El ictus es una de las enfermedades cerebrovasculares que afecta especialmente a los vasos sanguíneos que conducen la sangre desde el corazón hasta el cerebro. El origen del ictus está asociado a la rotura o el bloqueo físico (por un coágulo u otra sustancia) de alguno de los vasos sanguíneos que conducen al cerebro. Esta interferencia en la conducción natural de sangre hasta el cerebro puede ocasionar insuficiencias en el flujo necesario para el mantenimiento de las funciones cerebrales (el cerebro no recibe oxígeno en cantidades suficientes, por lo que se puede producir la muerte de varios grupos de neuronas).
Los principales riesgos de sufrir ictus van en alza con la edad (después de los 55 años aumentan las probabilidades de padecer esta enfermedad), la herencia familiar, la presión sanguínea, el tabaquismo y la diabetes, entre otros. Los síntomas del ictus se presentan de manera repentina y causan una lesión cerebral en cuestión de pocos minutos. Los síntomas clásicos del ictus son la confusión repentina, la aparición de dolores de cabeza muy agudos, problemas del habla o del lenguaje, parálisis del lado izquierdo o derecho del cuerpo, pérdida de memoria y problemas de visión.

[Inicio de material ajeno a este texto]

/-- The remainder is below the modulus and matches the floor (G1). -/
theorem checkedMod_of_ne_zero (h : b.toNat ≠ 0) :
    ∃ r : Word, (r.toNat < b.toNat ∧ a.toNat = b.toNat * (a.toNat / b.toNat) + r.toNat) ∧
      checkedMod a b = .ok r := by
  obtain ⟨r, hr, hop⟩ := narrow_natCast ((Nat.mod_le a.toNat b.toNat).trans_lt a.isLt)
  refine ⟨r, ?_, (if_neg h).trans hop⟩
  rw [hr]
  exact ⟨Nat.mod_lt _ (Nat.pos_of_ne_zero h), (Nat.div_add_mod _ _).symm⟩

end

/-! ### Arithmetic: the obligations -/

/-- Settles O12: the exact sum is narrowed, and it is a Word exactly below 2^64. -/
theorem addPushesExactSum : Obligations.AddPushesExactSum :=
  ⟨decode_encodeProgram [.add], fun _ => isBinary_add.checked_cases checkedAdd_of_lt checkedAdd_of_ge⟩

/-- Settles O13: the exact difference is narrowed, and it is a Word exactly when it is not negative. -/
theorem subPushesTopMinusBeneath : Obligations.SubPushesTopMinusBeneath :=
  ⟨decode_encodeProgram [.sub], fun _ => isBinary_sub.checked_cases checkedSub_of_le checkedSub_of_lt⟩

/-- Settles O14: the full product is narrowed, and it is a Word exactly below 2^64. -/
theorem mulPushesExactProduct : Obligations.MulPushesExactProduct :=
  ⟨decode_encodeProgram [.mul], fun _ => isBinary_mul.checked_cases checkedMul_of_lt checkedMul_of_ge⟩

/-- Settles O15: a zero divisor is the one failure, and the quotient of natural numbers is the floor. -/
theorem divPushesFloorQuotient : Obligations.DivPushesFloorQuotient := by
  refine ⟨decode_encodeProgram [.div], fun s hlen => ?_⟩
  simpa only [and_assoc] using isBinary_div.checked_cases checkedDiv_of_ne_zero checkedDiv_of_zero hlen

/-- Settles O16: a zero modulus is the one failure, and the remainder of natural numbers matches the floor. -/
theorem modPushesMatchingRemainder : Obligations.ModPushesMatchingRemainder := by
  refine ⟨decode_encodeProgram [.mod], fun s hlen => ?_⟩
  simpa only [and_assoc] using isBinary_mod.checked_cases checkedMod_of_ne_zero checkedMod_of_zero hlen

end Sys2Proof.Machine
end

section
/-! The comparison and bitwise instructions Cmp, And, Or, Not and Xor (45_compare_bitwise.md): the two-operand form
(R148) over an operation that cannot fail (R165), and the two ways a step of Not goes, over every block. -/

namespace Sys2Proof.Machine

/-! ### The two-operand form over a total operation -/

theorem isBinary_cmp : IsBinary .cmp fun a b => .ok (equalWord a b) := fun _ => rfl
theorem isBinary_and : IsBinary .and fun a b => .ok (a &&& b) := fun _ => rfl
theorem isBinary_or : IsBinary .or fun a b => .ok (a ||| b) := fun _ => rfl
theorem isBinary_xor : IsBinary .xor fun a b => .ok (a ^^^ b) := fun _ => rfl

/-- With an operation that cannot fail, the arity check is the only failure (R165), and every result meets what is
known of the operation. -/
theorem IsBinary.total_cases {i : Instr} {f : Word → Word → Word} {s : State}
    (hi : IsBinary i fun a b => .ok (f a b)) {Result : Word → Word → Word → Prop}
    (hresult : ∀ a b, Result a b (f a b)) (hlen : s.arch.stack.length ≤ stackCap) :
    (s.arch.stack.length < 2 → Raises i s .insufficientArguments) ∧
    (∀ r b a, s.arch.stack = r ++ [b, a] → s.arch.pc.toNat < 2 ^ 64 - 1 →
      ∃ w, Result a b w ∧ Completes i s { s.arch with stack := r ++ [w], pc := s.arch.pc + 1 }) :=
  ⟨hi.raises_of_short, fun _ b a hs hpc => ⟨f a b, hresult a b, hi.completes_of_ok hs hlen hpc rfl⟩⟩

/-! ### The operations -/

theorem equalWord_of_eq {a b : Word} (h : a = b) : equalWord a b = 1 := if_pos h

theorem equalWord_of_ne {a b : Word} (h : a ≠ b) : equalWord a b = 0 := if_neg h

/-- As a number, the complement of a Word is its distance from the greatest Word (R163). -/
theorem toNat_not_add_toNat (a : Word) : (~~~a).toNat + a.toNat = 2 ^ 64 - 1 := by
  rw [BitVec.toNat_not]
  omega

/-! ### Not over the whole block -/

theorem execNot_empty {s : State} (h : s.arch.stack = []) :
    exec .not s = .next (s.setPhase (.faulted .insufficientArguments)) := by
  have hdepth : s.arch.stack.length < 1 := by simp [h]
  rw [exec, execNot, unaryStep_short hdepth, commit_error]

/-- The push finds the room that the pop left, also at depth 65535 (R163). -/
theorem execNot_append {s : State} {r : List Word} {a : Word} (h : s.arch.stack = r ++ [a])
    (hlen : s.arch.stack.length ≤ stackCap) :
    exec .not s = .next (s.setArch { s.arch with stack := r ++ [~~~a], pc := nextPc s.arch.pc }) := by
  rw [exec, execNot, unaryStep_append h hlen, commit_ok]

/-! ### Comparison and bitwise: the obligations -/

/-- Settles O17: the equality test decides between the two Words pushed. -/
theorem cmpPushesEquality : Obligations.CmpPushesEquality := by
  refine ⟨decode_encodeProgram [.cmp], fun s hlen => ⟨isBinary_cmp.raises_of_short, fun rest b a hs hpc => ⟨?_, ?_⟩⟩⟩
  · intro heq
    exact isBinary_cmp.completes_of_ok hs hlen hpc (congrArg Except.ok (equalWord_of_eq heq))
  · intro hne
    exact isBinary_cmp.completes_of_ok hs hlen hpc (congrArg Except.ok (equalWord_of_ne hne))

/-- Settles O18: each bit of the Word pushed is the conjunction of the operands' bits. -/
theorem andPushesBitwiseAnd : Obligations.AndPushesBitwiseAnd :=
  ⟨decode_encodeProgram [.and], fun _ => isBinary_and.total_cases fun _ _ _ _ => BitVec.getLsbD_and⟩

/-- Settles O19: each bit of the Word pushed is the disjunction of the operands' bits. -/
theorem orPushesBitwiseOr : Obligations.OrPushesBitwiseOr :=
  ⟨decode_encodeProgram [.or], fun _ => isBinary_or.total_cases fun _ _ _ _ => BitVec.getLsbD_or⟩
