-- ==== Sys2Proof/Machine/Sensor.lean ====
section
/-!
DEFINITION. The composite sensor commands (R150 to R162). K (State.kIdx) names the K step; a K step that calls BTD_WRITE or
BTD_READ runs its phases, and the end of the last one starts the next K step or ends the command.
-/

namespace Sys2Proof.Machine

/-- The K step `point(reg)` (R151); a read transaction is the next K step. -/
def pointStep (reg : BitVec 6) (s : State) : State :=
  btdWrite (fun t => t.loadPointer reg) Config.sensorSadd 1 (fun t => t.nextK .rd0) s

/-- K0 of `sensor_read(reg, sc)` (R151): the descriptor is looked up in the first phase, before any bus activity. -/
def sensorReadK0 (reg : BitVec 6) (s : State) : State :=
  match s.ph, s.desc reg with
  | .w0, none => s.raiseSeq (.noDescriptor reg)
  | _, _ => pointStep reg s

/-- K1 of `sensor_read(reg, sc)` (R151): read the descriptor's full width. -/
def sensorReadK1 (d : Descriptor) (s : State) : State :=
  btdRead Config.sensorSadd (descBytes d) (fun t => t.nextK .k2) s

/-- `sensor_read(reg, sc)` (R151) as the SEQ step of the current K step and phase. `d` of K1 and K2 is the one K0
found: DESC never changes (R33). -/
def sensorRead (reg : BitVec 6) (sc : Bool) (s : State) : State :=
  match s.kIdx with
  | 0 => sensorReadK0 reg s
  | k + 1 =>
    match s.desc reg with
    | none => s.raiseSeq (.noDescriptor reg)
    | some d => if k = 0 then sensorReadK1 d s else if k = 1 then decodeToRes d sc s else s

/-- The K step `wr16(reg, w)` (R151) of SENSOR_INIT; `fin` is what follows it. -/
def wr16Step (reg : BitVec 6) (w : BitVec 16) (fin : State → State) (s : State) : State :=
  btdWrite (fun t => t.loadWrite reg w) Config.sensorSadd 3 fin s

/-- SENSOR_INIT (R152): soft reset, ADC range, conversion mode, shunt calibration, in this order. -/
def execSensorInit (s : State) : Host.Outcome State Fault Refusal :=
  match s.kIdx with
  | 0 => .next (wr16Step s.config.regs.config s.config.initWords.rst (fun t => t.nextK .w0) s)
  | 1 => .next (wr16Step s.config.initWords.rangeReg s.config.initWords.range (fun t => t.nextK .w0) s)
  | 2 => .next (wr16Step s.config.regs.adcConfig s.config.initWords.adc (fun t => t.nextK .w0) s)
  | 3 => .next (wr16Step s.config.regs.shuntCal s.config.initWords.shuntCal State.done s)
  | _ => .next s

/-- READ_MFR_ID (R154): no descriptor is needed. -/
def execReadMfrId (s : State) : Host.Outcome State Fault Refusal :=
  match s.kIdx with
  | 0 => .next (pointStep s.config.regs.mfrId s)
  | 1 => .next (btdRead Config.sensorSadd 2 (fun t => t.nextK .k2) s)
  | 2 => .next (makeStr s)
  | _ => .next s

/-- READ_DEVICE_ID (R155). -/
def execReadDeviceId (s : State) : Host.Outcome State Fault Refusal :=
  .next (sensorRead s.config.regs.deviceId false s)

/-- READ_CURRENT (R156): the only read that scales. -/
def execReadCurrent (s : State) : Host.Outcome State Fault Refusal :=
  .next (sensorRead s.config.regs.current true s)

/-- READ_VOLTAGE (R157). -/
def execReadVoltage (s : State) : Host.Outcome State Fault Refusal :=
  .next (sensorRead s.config.regs.vbus false s)

/-- READ_TEMPERATURE (R158). -/
def execReadTemperature (s : State) : Host.Outcome State Fault Refusal :=
  .next (sensorRead s.config.regs.dieTemp false s)

/-- READ_POWER (R159). -/
def execReadPower (s : State) : Host.Outcome State Fault Refusal :=
  .next (sensorRead s.config.regs.power false s)

/-- The register READ_ENERGY reads: the current register in mode BUG, its own in mode DEDICATED (R160, R162). -/
def energyReg (c : Config) : BitVec 6 :=
  match c.mode with
  | .bug => c.regs.current
  | .dedicated => c.regs.energy

/-- The register READ_CHARGE reads: the current register in mode BUG, its own in mode DEDICATED (R161, R162). -/
def chargeReg (c : Config) : BitVec 6 :=
  match c.mode with
  | .bug => c.regs.current
  | .dedicated => c.regs.charge

/-- READ_ENERGY (R160): unscaled (C6). -/
def execReadEnergy (s : State) : Host.Outcome State Fault Refusal := .next (sensorRead (energyReg s.config) false s)

/-- READ_CHARGE (R161): unscaled (C6). -/
def execReadCharge (s : State) : Host.Outcome State Fault Refusal := .next (sensorRead (chargeReg s.config) false s)

end Sys2Proof.Machine
end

Los tratamientos para las personas que han sufrido ictus o alguna de las enfermedades cerebrovasculares asociadas a este problema de salud consisten están centrados en la aplicación de cuidados intensivos y en la rehabilitación. Después de concurrir a un servicio de emergencia en el hospital puede ser necesaria una rehabilitación específica en función de los síntomas residuales que haya dejado el ictus (aunque esto no sucede en todos los casos). El pronóstico que se puede esperar para cada caso en particular varía notablemente de acuerdo a la gravedad del ictus y a las condiciones de salud iniciales para cada persona.